Schmidt PM, Sheridan RL, Moore CL, Scuba SC, King BT, Morrissey PM, Cancio LC. J. Burn Care Res. 2013; 35(5): 369-373.

Affiliation

From the *U.S. Army Institute of Surgical Research, Fort Sam Houston, Texas; †Burn Surgery Service, Shriners Hospital for Children, Boston, Massachusetts; †Surgical Critical Care, Massachusetts General Hospital, Boston; ‡Walter Reed National Military Medical Center, Bethesda, Maryland; and §U.S. Army Medical Activity, Fort Drum, New York.

Copyright

(Copyright © 2013, American Burn Association, Publisher Lippincott Williams and Wilkins)

DOI

10.1097/BCR.0b013e3182a366f1

PMID

24121805

Abstract

A large portion of the casualties admitted to military hospitals on the battlefield in Iraq comprise children, of whom 13% had burns.

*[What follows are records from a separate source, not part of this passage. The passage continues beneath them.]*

-- ==== Sys2Proof/Machine/Control.lean ====
section
/-! DEFINITION. The control commands NOP, DISCARD and ABORT (44_control_interleaver.md R300 to R306). -/

namespace Sys2Proof.Machine

/-- NOP (44_control_interleaver.md R300): nothing. -/
def execNop (s : State) : Result := .next s

/-- DISCARD (44_control_interleaver.md R302, R303). -/
def execDiscard (n : Fin 16) (s : State) : Result :=
  onCtx n s fun c =>
    if c.state = .busy then .next (reject .badState n s)
    else .next (finish n (({ c with lastop := .discard }).cleared s.inst) .empty .none 0 s)

/-- The state a context goes to when its job ends, by completion or by ABORT (10_state.md R47): SPENT after ENCRYPT or
DECRYPT, EMPTY after PAD or UNPAD. -/
def stateAfterJob (op : Opcode) : Lifecycle := if op = .encrypt ∨ op = .decrypt then .spent else .empty

/-- ABORT (44_control_interleaver.md R305, R306): the destination range is zeroed, CHAIN stays as it is. -/
def execAbort (n : Fin 16) (s : State) : Result :=
  onCtx n s fun c =>
    if c.state ≠ .busy then .next (reject .badState n s)
    else
      andThen (memWrite c.jdst (zeros c.maxout) s) fun t =>
        .next (failWith n { c with lastop := .abort } (stateAfterJob c.op) .aborted t)

end Sys2Proof.Machine
end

The U.S. Army Combat Support Hospital (CSH) in Baghdad, faced with an influx of such patients, successfully transferred selected burned children by commercial airlines to the Shriners Institute for Burned Children (SIBC) in Boston, Massachusetts. The authors aimed to document this process, from both an ethical and a procedural standpoint. Care was conducted in six phases: 1) admission to the CSH; 2) selection for transfer; 3) burn care at the CSH; 4) travel to the United States; 5) burn care at the SIBC; 6) return to Iraq. Transfer and SIBC care were funded by charitable organizations. A review of patient records was performed. Eight acutely burned pediatric patients participated in this program. All were successfully transferred, treated at the SIBC, and returned to Iraq. They ranged in age from 1.7 to 17 years and in burn size from 6 to 53% of the TBSA. At the SIBC, the hospital length of stay was 14 to 132 days; up to 23 visits to the operating room were performed for acute and reconstructive burn surgery. The cost of war includes the care of injured civilians, and includes burned children. For selected patients, transfer out of the combat zone is one method of fulfilling this obligation.